Use of severity-adjusted length of stay to modify physician practice patterns.

Autor: Gross PA; Hackensack Medical Center, NJ 07601., Yost-Cataruozolo PE, DeMauro P, Passaglia L, Eason P, Hopkins B, Fiallo M, Wallenstein S, Levine J, Boscamp J
Jazyk: angličtina
Zdroj: Clinical performance and quality health care [Clin Perform Qual Health Care] 1993 Jan-Mar; Vol. 1 (1), pp. 23-8.
Abstrakt: Objective: To compare inpatient length of stay among physicians by testing a new method for severity adjusting length of stay.
Design: A retrospective validation study with prospective follow-up after an intervention.
Setting: A 531-bed community teaching hospital.
Patients: Three hundred randomly selected patients from the 30,861 patients discharged in 1990.
Intervention: A physician with a significantly prolonged severity-adjusted length of stay was counseled and then monitored for three months.

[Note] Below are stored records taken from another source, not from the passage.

@[simp] theorem healthEvent_pending (i : Nat) : (healthEvent s i).pending = s.pending := rfl
@[simp] theorem healthEvent_regs (i : Nat) : (healthEvent s i).regs = s.regs := rfl
@[simp] theorem healthEvent_mem (i : Nat) : (healthEvent s i).mem = s.mem := rfl
@[simp] theorem healthEvent_store (i : Nat) : (healthEvent s i).store = s.store := rfl
@[simp] theorem healthEvent_tick (i : Nat) : (healthEvent s i).tick = s.tick := rfl
@[simp] theorem healthEvent_time (i : Nat) : (healthEvent s i).time = s.time := rfl
@[simp] theorem healthEvent_flt (i : Nat) : (healthEvent s i).flt = s.flt := rfl
@[simp] theorem healthEvent_irq (i : Nat) : (healthEvent s i).irq = s.irq := rfl
@[simp] theorem healthEvent_host (i : Nat) : (healthEvent s i).host = s.host := rfl
@[simp] theorem healthEvent_regn (i : Nat) : (healthEvent s i).regn = s.regn := rfl
@[simp] theorem healthEvent_pool (i : Nat) : (healthEvent s i).pool = s.pool := rfl
@[simp] theorem healthEvent_strm (i : Nat) : (healthEvent s i).strm = s.strm := rfl
@[simp] theorem healthEvent_stn (i : Nat) : (healthEvent s i).stn = s.stn := rfl
@[simp] theorem healthEvent_sw (i : Nat) : (healthEvent s i).sw = s.sw := rfl
@[simp] theorem healthEvent_codec (i : Nat) : (healthEvent s i).codec = s.codec := rfl
@[simp] theorem healthEvent_coll (i : Nat) : (healthEvent s i).coll = s.coll := rfl
@[simp] theorem healthEvent_job (i : Nat) : (healthEvent s i).job = s.job := rfl
@[simp] theorem healthEvent_line (i : Nat) : (healthEvent s i).line = s.line := rfl
@[simp] theorem healthEvent_ciph (i : Nat) : (healthEvent s i).ciph = s.ciph := rfl
@[simp] theorem healthEvent_ocu (i : Nat) : (healthEvent s i).ocu = s.ocu := rfl
@[simp] theorem healthEvent_site (i : Nat) : (healthEvent s i).site = s.site := rfl
@[simp] theorem healthEvent_pwr (i : Nat) : (healthEvent s i).pwr = s.pwr := rfl
@[simp] theorem healthEvent_sec (i : Nat) : (healthEvent s i).sec = s.sec := rfl
@[simp] theorem healthEvent_faultN (i : Nat) : (healthEvent s i).faultN = s.faultN := rfl
@[simp] theorem healthEvent_coreLine (i : Nat) : (healthEvent s i).coreLine = s.coreLine := rfl
@[simp] theorem healthEvent_free (i : Nat) : (healthEvent s i).free = s.free := rfl
@[simp] theorem healthEvent_lastRead (i : Nat) : (healthEvent s i).lastRead = s.lastRead := rfl
@[simp] theorem healthEvent_sent (i : Nat) : (healthEvent s i).sent = s.sent := rfl
@[simp] theorem getR_healthEvent (i : Nat) (j : Nat) : getR (healthEvent s i) j = getR s j := rfl
@[simp] theorem regN_healthEvent (i : Nat) (j : Nat) : regN (healthEvent s i) j = regN s j := rfl
@[simp] theorem fld_healthEvent (i : Nat) (j hi lo : Nat) : fld (healthEvent s i) j hi lo = fld s j hi lo := rfl
@[simp] theorem flag_healthEvent (i : Nat) (j c : Nat) : flag (healthEvent s i) j c = flag s j c := rfl
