-- ==== Sys2Proof/Laws/Exec.lean ====
section
/-!
SUPPORT. Every command is its effect, taken under one condition: while the package is live, for most.
-/
namespace Sys2Proof.Machine

/-- When a command is taken (R411, R431). -/
def takenWhen (c : Instr) (s : State) : Bool :=
  match c with
  | .tickBoundary _ => ticking s
  | .perstN => true
  | .perstNRelease => true
  | .powerOn => true
  | .powerOff => true
  | .wireAssert _ _ => decide (s.pwr.state ≤ 1)
  | .startupStepEnd _ _ _ _ => decide (s.pwr.state ≤ 1)
  | .wakeInput _ _ => decide (s.pwr.state ≤ 2)
  | _ => live s

variable (s : State)
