-- ==== Sys2Proof/Tests/Slice0.lean ====
section
/-!
SUPPORT. The model's own tests: commands an agent cannot form are ill formed, worked values of the spec, single steps, and for the statements in
Certificates/Slice0/Obligations.lean concrete states and operands that meet their hypotheses together (witness_<statement>).
-/
namespace Sys2Proof.Tests

open Sys2Proof.Machine Sys2Proof.Safety

-- One theorem at a time: each is a kernel evaluation, and many at once need many stacks.
set_option Elab.async false

/-! ### Small states -/

/-- The machine right after reset. -/
abbrev s0 : State := State.reset

/-- The blocks of the pages listed run. -/
def running (l : List Nat) (s : State) : State := l.foldl (fun s p => setBlk s p bRUN) s

/-- The state after a command. -/
def after (c : Instr) (s : State) : State := match exec c s with | .next t => t | _ => s

/-- PRIV_GATE is open. -/
def gated : State := setFlag s0 R.PRIV_GATE 0 true

/-- The mailbox runs. -/
def mailed : State := running [pgMBX] s0

/-- The clock shows tick n, at its boundary. -/
def atTick (n : Nat) (s : State) : State := { s with tick := { s.tick with now := n, counter := n * 34359738368000, follower := n * 34359738368000 } }

/-- Two regions of HBM on die 0, which every station may read and write: 64 KiB of a kind at local address 0, 1 MiB of kind 0 behind it. -/
def mapped (kind : Nat) (s : State) : State :=
  { s with regn := { s.regn with tables := [[(0, { valid := true, len := 0x10000, mode := 1, kind := kind, read := 0xFFFF, write := 0xFFFF }),
      (1, { valid := true, lbase := 0x10000, len := 0x100000, phys := 0x10000, mode := 1, read := 0xFFFF, write := 0xFFFF })]] } }

/-- Bytes at a place of HBM. -/
def holding (a : Nat) (bs : List Byte) (s : State) : State := { s with mem := memWrite s.mem a bs }

/-- An operation of a hop answers x and leaves the state as it is. -/
def answers {α : Type} [DecidableEq α] (r : Except Nat α × State) (x : α) (s : State) : Bool :=
  match r with
  | (.ok y, t) => decide (y = x) && decide (t = s)
  | _ => false

theorem eq_of_answers {α : Type} [DecidableEq α] {r : Except Nat α × State} {x : α} {s : State} (h : answers r x s = true) : r = (.ok x, s) := by
  obtain ⟨e | y, t⟩ := r
  · cases h
  · simp only [answers, Bool.and_eq_true, decide_eq_true_eq] at h; rw [h.1, h.2]

/-! ### Commands an agent cannot form are ill formed -/

theorem test_wf_tick : (Instr.tickBoundary { upsets := [(4, .ce)] }).wf = false ∧ (Instr.tickBoundary { stackTemps := [(16, 1)] }).wf = false ∧
    (Instr.tickBoundary { clocks := [1, 1, 1, 1, 1, 1, 1, 1, 1] }).wf = false ∧ (Instr.tickBoundary {}).wf = true := by decide
theorem test_wf_readClear : (Instr.readClear .core 1 2).wf = false ∧ (Instr.readClear .core 1 4).wf = true := by decide
theorem test_wf_registerWrite : (Instr.registerWrite .core 1 4 3 0).wf = false ∧ (Instr.registerWrite .core 1 4 4 0).wf = true := by decide
theorem test_wf_tableLoadMessage : (Instr.tableLoadMessage 0 1 0 0 []).wf = false ∧ (Instr.tableLoadMessage 0 1 0 0 [1]).wf = true := by decide
theorem test_wf_frames : (Instr.fabricFrameRx 0 []).wf = false ∧ (Instr.grant 0 []).wf = false ∧ (Instr.lineFrameRx 0 []).wf = false ∧
    (Instr.ptpMessage 0 [] true).wf = false ∧ (Instr.fabricFrameRx 0 [1]).wf = true := by decide
theorem test_wf_monitorFrame : (Instr.monitorFrame 0 [1]).wf = false ∧ (Instr.monitorFrame 0 (List.replicate 24 0)).wf = true := by decide
theorem test_wf_cxlMemRead : (Instr.cxlMemRead 0 0).wf = false ∧ (Instr.cxlMemRead 60 8).wf = false ∧ (Instr.cxlMemRead 60 4).wf = true := by decide
theorem test_wf_cxlMemWrite : (Instr.cxlMemWrite 0 []).wf = false ∧ (Instr.cxlMemWrite 63 [1, 2]).wf = false ∧ (Instr.cxlMemWrite 63 [1]).wf = true := by decide
theorem test_wf_attestationRequest : (Instr.attestationRequest [1]).wf = false ∧ (Instr.attestationRequest (List.replicate 32 1)).wf = true := by decide
theorem test_wf_sealMasterExchange : (Instr.sealMasterExchange [1]).wf = false ∧ (Instr.sealMasterExchange (List.replicate 32 1)).wf = true := by decide
theorem test_wf_thermalSample : (Instr.thermalSample 0 [40000]).wf = false ∧ (Instr.thermalSample 0 (List.replicate 64 40000)).wf = true := by decide
theorem test_wf_startupStepEnd : (Instr.startupStepEnd 0 true [320] []).wf = false ∧ (Instr.startupStepEnd 0 true [319] []).wf = true := by decide
theorem test_wf_mirrorReceive : (Instr.mirrorReceive 1 1 false 0 0 [] []).wf = false ∧ (Instr.mirrorReceive 1 1 false 0 0 [] [1]).wf = true := by decide
theorem test_wf_changeRecord : (Instr.changeRecord 1 0 false 0 0 1 []).wf = false ∧ (Instr.changeRecord 1 0 false 0 0 1 [1]).wf = true := by decide
theorem test_wf_kexCert : (Instr.kexCert 0 0 ⟨[1], [1], [], 0, [], 0⟩).wf = false ∧
    (Instr.kexCert 0 0 ⟨List.replicate 56 1, List.replicate 56 2, [], 0, [], 0⟩).wf = true := by decide
/-- No row of the table gives bits, so no word spells a command. -/
theorem test_decode_none : decodeTableWord 32 0 = none ∧ s0.withFetchWord 32 0 = s0 := by decide

/-! ### Worked values of the spec -/

/-- R240's check value. -/
theorem test_crc32c : crc32c [0x31, 0x32, 0x33, 0x34, 0x35, 0x36, 0x37, 0x38, 0x39] = 0xE3069283 := by decide +kernel
/-- The check value of CRC-64/ECMA-182, whose generator R19 and R320 use. -/
theorem test_crc64 : crc64 [0x31, 0x32, 0x33, 0x34, 0x35, 0x36, 0x37, 0x38, 0x39] = 0x6C40DF5F0B497347 := by decide +kernel
/-- FIPS 180-4's digest of no bytes. -/
theorem test_sha256 : sha256 [] = [0xE3, 0xB0, 0xC4, 0x42, 0x98, 0xFC, 0x1C, 0x14, 0x9A, 0xFB, 0xF4, 0xC8, 0x99, 0x6F, 0xB9, 0x24,
    0x27, 0xAE, 0x41, 0xE4, 0x64, 0x9B, 0x93, 0x4C, 0xA4, 0x95, 0x99, 0x1B, 0x78, 0x52, 0xB8, 0x55] := by decide +kernel
/-- One and a half in BF16, and a rounding to even on the way to it. -/
theorem test_bf16 : encodeF bf16 false (decodeF fp32 0x3FC00000) = 0x3FC0 ∧ encodeF bf16 false (decodeF fp32 0x3F808000) = 0x3F80 := by decide +kernel
/-- 2^30 + 1 − 2^30 is 1 where sums are exact. -/
theorem test_exactSum : encodeF fp32 false (exactSum [decodeF fp32 0x4E800000, decodeF fp32 0x3F800000, decodeF fp32 0xCE800000]) = 0x3F800000 := by
  decide +kernel

/-! ### One step -/

theorem test_tick_counts : let s := { s0 with pwr := { s0.pwr with state := 2 }, tick := { s0.tick with counter := 34359738367999, follower := 34359738367999 } }
    (after (.tickBoundary {}) s).tick.now = 1 ∧ (after (.tickBoundary {}) s).tick.counter = 34359738367999 + 6135667566 := by decide +kernel
theorem test_time_passes : (after (.timeNowNsRead .core 3) s0).tick.counter = 3 * 6135667566 := by decide +kernel
theorem test_read_latches : (after (.tickNowLoRead .bar2) (atTick 0x100000002 s0)).lastRead = 2 ∧
    regN (after (.tickNowLoRead .bar2) (atTick 0x100000002 s0)) (keyB R.TICK_NOW_HI (winBank .bar2)) = 1 := by decide +kernel
theorem test_narrow_write_counted : regN (after (.registerWrite .bar0 0x10 0x008 2 5) s0) R.CXL_NARROW = 1 := by decide +kernel
theorem test_event_w1c : regN (after (.registerWrite .core 0x78 0x010 4 2) (setN s0 (hdr 0x78 oEVT) 3)) (hdr 0x78 oEVT) = 1 := by decide +kernel
theorem test_enable_starts : blkState (after (.enable .core 0x20) s0) 0x20 = bSTARTING := by decide +kernel
theorem test_enable_gate_closed : after (.enable .bar2 0x20) s0 = s0 := by decide +kernel
theorem test_power_off : (after .powerOff s0).pwr.state = 3 := by decide +kernel
theorem test_limiter : (after (.currentSample 1800000) s0).pwr.kP = 4 ∧ (after (.currentSample 1700000) s0).pwr.kP = 0 := by decide +kernel
theorem test_incr_refused : (after (.timeIncrNsWrite .core 2) s0).tick.incr = 6135667566 := by decide +kernel
theorem test_step_runs_front : (match step { s0 with pending := [.tickNowLoRead .core, .powerOff] } with | .next t => t.pending | _ => []) = [.powerOff] := by
  decide +kernel
theorem test_reset_step_idles : step s0 = .next s0 := by rfl
theorem test_job_status_answers : fld (after (.jobStatus 0) mailed) R.MBX_STAT 7 4 = cSERVED := by decide +kernel
theorem test_job_end_gate_closed : fld (after (.jobEnd 0) mailed) R.MBX_STAT 7 4 = cPOLICY := by decide +kernel
theorem test_set_time : (after (.setTime .core 0) (setN (atTick 5 s0) R.TIME_ADJ_NS 7)).tick.counter = 7 * 4294967296 := by decide +kernel
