/-- IVMIG (R205). -/
def execIvmig (ty : IvTy) (f : V3) (s : State) : Host.Outcome State Fault Refusal :=
  s.perFibre (.ivmig ty f) (ivPoint (fun fmt a => pointBits fmt a.mig) ty f)

/-- IVHULL (R206). -/
def execIvhull (ty : IvTy) (f : V3) (s : State) : Host.Outcome State Fault Refusal :=
  s.perFibre (.ivhull ty f) fun b _ x =>
    let fmt := ivFmt ty
    match x.ivSrc fmt f.sa f.nega f.absa, (bFibre b x f.ub).ivSrc fmt f.sb f.negb f.absb with
    | some p, some q => .next (x.ivDst fmt f.dst (fmt.writeIv x.fm ⟨p.lo.min q.lo, p.hi.max q.hi⟩))
    | _, _ => emptyFault

/-- IVISECT (R206). -/
def execIvisect (ty : IvTy) (f : V3) (s : State) : Host.Outcome State Fault Refusal :=
  s.perFibre (.ivisect ty f) fun b _ x =>
    let fmt := ivFmt ty
    match x.ivSrc fmt f.sa f.nega f.absa, (bFibre b x f.ub).ivSrc fmt f.sb f.negb f.absb with
    | some p, some q =>
      let lo := p.lo.max q.lo
      let hi := p.hi.min q.hi
      if hi.lt lo then emptyFault else .next (x.ivDst fmt f.dst (fmt.writeIv x.fm ⟨lo, hi⟩))
    | _, _ => emptyFault

/-- IVSPLIT: the lower half, then the upper half (R207). -/
def execIvsplit (ty : IvTy) (f : V3) (s : State) : Host.Outcome State Fault Refusal :=
  s.perFibre (.ivsplit ty f) fun _ _ x =>
    let fmt := ivFmt ty
    match x.ivSrc fmt f.sa f.nega f.absa with
    | none => emptyFault
    | some a =>
      let m := fmt.ivMid a
      let v := fmt.writeIv x.fm a
      .next ((x.ivDst fmt f.dst (v.1, fmt.flushHi x.fm m)).ivDst fmt f.sb (fmt.flushLo x.fm m, v.2))

end Sys2Proof.Machine
end

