-- ==== Sys2Proof/Machine/Log.lean ====
section
/-! DEFINITION. The replay log of deterministic grids (spec/15 R387, R388). -/

namespace Sys2Proof.Machine

/-- Where a gang's entry i lies, as a kept address. -/
def State.logEntryAt (s : State) (g : Gang) (i : Nat) : Nat := absAddr (partOfWorld (s.worldOf g)) (g.log.base + 16 * i)

/-- The 16 bytes of an entry. -/
def logBytes (k slot kind size seq val : Nat) : List Byte :=
  bytesOf 1 k ++ bytesOf 1 slot ++ bytesOf 1 kind ++ bytesOf 1 size ++ bytesOf 4 seq ++ bytesOf 8 val

/-- Entries that a value of n bytes takes. -/
def logEntries (n : Nat) : Nat := (n + 7) / 8

/-- The entries of a value from entry i on, written; nothing where the area cannot be written (notes/assumptions/29). -/
def State.putLog (s : State) (g : Gang) (k slot kind size seq : Nat) : Nat → Nat → Nat → Option State
  | 0, _, _ => some s
  | n + 1, i, val =>
    match s.writeDev (s.worldOf g) (s.logEntryAt g i) (logBytes k slot kind size seq (val % 2 ^ 64)) with
    | .ok s' => State.putLog s' g k slot kind size seq n (i + 1) (val / 2 ^ 64)
    | .error _ => none

/-- The first entry of the area that matches. -/
def State.findLog (s : State) (g : Gang) (k slot kind seq : Nat) : Nat → Nat → Option Nat
  | 0, _ => none
  | fuel + 1, i =>
    let bs := s.mem.readBytes (s.logEntryAt g i) 8
    if bs.take 3 = bytesOf 1 k ++ bytesOf 1 slot ++ bytesOf 1 kind ∧ ofBytes (bs.drop 4) = seq then some i
    else State.findLog s g k slot kind seq fuel (i + 1)

/-- The value of n entries from entry i on. -/
def State.logValue (s : State) (g : Gang) : Nat → Nat → Nat
  | 0, _ => 0
  | n + 1, i => ofBytes (s.mem.readBytes (s.logEntryAt g i + 8) 8) + 2 ^ 64 * State.logValue s g n (i + 1)

/-- What the log makes of a logged operation of a fibre. -/
inductive Logged where
  /-- No log: the operation reads its source. -/
  | off
  /-- Recorded: entry i and the entries after it are the operation's. -/
  | recorded (i : Nat) (s : State)
  /-- Replayed: the value. -/
  | replayed (v : Nat)
  | fault

/-- A logged operation of n bytes, with the value as read (a recording load's is put in later). -/
def State.logged (s : State) (gk : Nat) (k slot : Nat) (x : Fibre) (kind n val : Nat) : Logged :=
  match s.gang gk with
  | none => .off
  | some g =>
    if !g.det then .off
    else if g.log.mode = 1 then
      if g.log.cap < g.log.used + logEntries n then .fault
      else
        match s.putLog g k slot kind n x.lseq (logEntries n) g.log.used val with
        | some s' => .recorded g.log.used (s'.modGang gk fun y => { y with log := { y.log with used := y.log.used + logEntries n } })
        | none => .fault
    else if g.log.mode = 2 then
      match s.findLog g k slot kind x.lseq g.log.cap 0 with
      | some i => .replayed (s.logValue g (logEntries n) i)
      | none => .fault
    else .off

/-- One more logged operation of the fibre. -/
def Fibre.counted (x : Fibre) : Fibre := { x with lseq := x.lseq + 1 }

/-- A value read at issue, through the log: the value to use, the fibre and the state; nothing where DET_VIOLATION is
raised. -/
def State.throughLog (s : State) (gk k slot : Nat) (x : Fibre) (kind n val : Nat) : Option (Nat × Fibre × State) :=
  match s.logged gk k slot x kind n val with
  | .off => some (val, x, s)
  | .recorded _ s' => some (val, x.counted, s')
  | .replayed v => some (v % 2 ^ (8 * n), x.counted, s)
  | .fault => none

end Sys2Proof.Machine
end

Results: The correlation between the number of comorbidities, complications, and manifestations of disease processes (CCMDPs) was R2 = 0.658, t = 23.96 (p = .001). One physician had an unusually high severity-adjusted length of stay, but lowered it after he was counseled and monitored for three months.
Conclusions: The number of CCMDPs recorded on the hospital discharge abstract can be used as a severity index to adjust a patient's length of stay for illness severity. Using linear regression analysis, a picture of the severity-adjusted length of stay can be derived for physicians. Through counseling and monitoring, individual physicians' lengths of stay patterns may be reduced.